(Collected data)
════════
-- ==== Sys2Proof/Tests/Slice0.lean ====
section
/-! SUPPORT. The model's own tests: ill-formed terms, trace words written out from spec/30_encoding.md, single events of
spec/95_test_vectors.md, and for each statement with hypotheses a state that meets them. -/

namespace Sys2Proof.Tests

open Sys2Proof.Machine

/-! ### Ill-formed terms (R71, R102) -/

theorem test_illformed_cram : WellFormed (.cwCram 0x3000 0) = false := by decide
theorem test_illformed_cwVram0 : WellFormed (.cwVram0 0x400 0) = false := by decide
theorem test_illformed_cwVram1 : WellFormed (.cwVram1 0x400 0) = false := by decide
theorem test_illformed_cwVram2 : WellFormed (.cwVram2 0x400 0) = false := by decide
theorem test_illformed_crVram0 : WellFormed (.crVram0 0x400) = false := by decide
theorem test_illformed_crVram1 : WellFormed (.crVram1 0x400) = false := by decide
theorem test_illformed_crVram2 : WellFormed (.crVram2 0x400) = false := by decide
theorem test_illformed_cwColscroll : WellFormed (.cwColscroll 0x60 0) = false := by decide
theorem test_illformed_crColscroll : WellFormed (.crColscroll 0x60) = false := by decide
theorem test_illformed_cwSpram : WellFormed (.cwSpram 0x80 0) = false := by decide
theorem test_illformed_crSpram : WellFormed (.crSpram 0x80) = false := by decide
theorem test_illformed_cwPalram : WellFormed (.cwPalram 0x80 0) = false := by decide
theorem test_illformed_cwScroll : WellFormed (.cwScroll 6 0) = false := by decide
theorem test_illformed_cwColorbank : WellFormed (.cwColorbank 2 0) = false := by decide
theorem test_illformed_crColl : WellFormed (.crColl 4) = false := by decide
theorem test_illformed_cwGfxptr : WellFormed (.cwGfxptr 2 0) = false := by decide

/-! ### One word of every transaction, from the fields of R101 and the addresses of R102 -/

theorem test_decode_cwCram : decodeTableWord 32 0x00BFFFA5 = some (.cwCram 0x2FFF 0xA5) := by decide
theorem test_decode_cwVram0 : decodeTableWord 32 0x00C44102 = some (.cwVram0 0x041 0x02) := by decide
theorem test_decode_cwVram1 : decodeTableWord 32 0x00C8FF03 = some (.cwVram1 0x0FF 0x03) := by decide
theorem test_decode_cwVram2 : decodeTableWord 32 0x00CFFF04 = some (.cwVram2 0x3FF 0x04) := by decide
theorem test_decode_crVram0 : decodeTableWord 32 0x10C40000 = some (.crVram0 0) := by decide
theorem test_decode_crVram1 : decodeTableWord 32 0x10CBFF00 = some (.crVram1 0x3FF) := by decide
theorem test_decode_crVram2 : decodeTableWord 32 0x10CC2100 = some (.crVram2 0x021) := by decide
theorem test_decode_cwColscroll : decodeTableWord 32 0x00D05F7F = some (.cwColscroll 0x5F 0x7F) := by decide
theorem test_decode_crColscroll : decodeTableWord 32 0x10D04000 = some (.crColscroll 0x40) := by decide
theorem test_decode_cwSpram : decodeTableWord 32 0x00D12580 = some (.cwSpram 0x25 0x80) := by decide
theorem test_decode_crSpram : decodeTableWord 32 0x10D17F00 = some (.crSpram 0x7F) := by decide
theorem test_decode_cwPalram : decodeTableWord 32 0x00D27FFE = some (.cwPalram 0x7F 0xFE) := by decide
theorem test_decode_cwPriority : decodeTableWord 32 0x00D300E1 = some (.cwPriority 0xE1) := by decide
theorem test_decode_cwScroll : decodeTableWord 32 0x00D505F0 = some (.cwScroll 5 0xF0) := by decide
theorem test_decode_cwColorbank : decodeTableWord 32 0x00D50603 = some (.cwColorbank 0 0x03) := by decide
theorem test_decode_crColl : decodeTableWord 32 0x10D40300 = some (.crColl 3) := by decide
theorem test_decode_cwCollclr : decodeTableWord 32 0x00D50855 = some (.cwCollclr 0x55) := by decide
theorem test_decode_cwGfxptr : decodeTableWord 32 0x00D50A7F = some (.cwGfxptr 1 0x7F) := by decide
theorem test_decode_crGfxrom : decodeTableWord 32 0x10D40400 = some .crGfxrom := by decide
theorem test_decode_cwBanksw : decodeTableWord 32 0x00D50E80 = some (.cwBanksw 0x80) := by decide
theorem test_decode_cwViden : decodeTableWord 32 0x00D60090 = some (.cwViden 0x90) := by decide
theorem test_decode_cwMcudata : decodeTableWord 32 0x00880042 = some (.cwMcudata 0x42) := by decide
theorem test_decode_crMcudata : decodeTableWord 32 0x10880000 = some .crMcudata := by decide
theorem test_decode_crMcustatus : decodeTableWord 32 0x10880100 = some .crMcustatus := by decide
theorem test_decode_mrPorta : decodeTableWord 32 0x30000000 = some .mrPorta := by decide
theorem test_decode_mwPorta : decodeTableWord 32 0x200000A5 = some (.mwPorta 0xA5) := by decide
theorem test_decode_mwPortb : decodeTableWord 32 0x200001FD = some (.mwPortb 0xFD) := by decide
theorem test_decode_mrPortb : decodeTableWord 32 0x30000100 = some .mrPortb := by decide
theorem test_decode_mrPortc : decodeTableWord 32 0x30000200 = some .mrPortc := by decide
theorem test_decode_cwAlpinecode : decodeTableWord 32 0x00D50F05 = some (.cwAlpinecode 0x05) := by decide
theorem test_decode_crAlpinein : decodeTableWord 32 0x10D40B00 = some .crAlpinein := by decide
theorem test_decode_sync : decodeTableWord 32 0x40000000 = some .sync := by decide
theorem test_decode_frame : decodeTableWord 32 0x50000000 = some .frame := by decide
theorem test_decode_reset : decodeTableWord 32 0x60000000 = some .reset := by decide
════════
= ASSIGNMENT =
Across all lines of the data above, count those that contain the word "crColscroll", giving the number without further comment.

= TASK RESULT =
2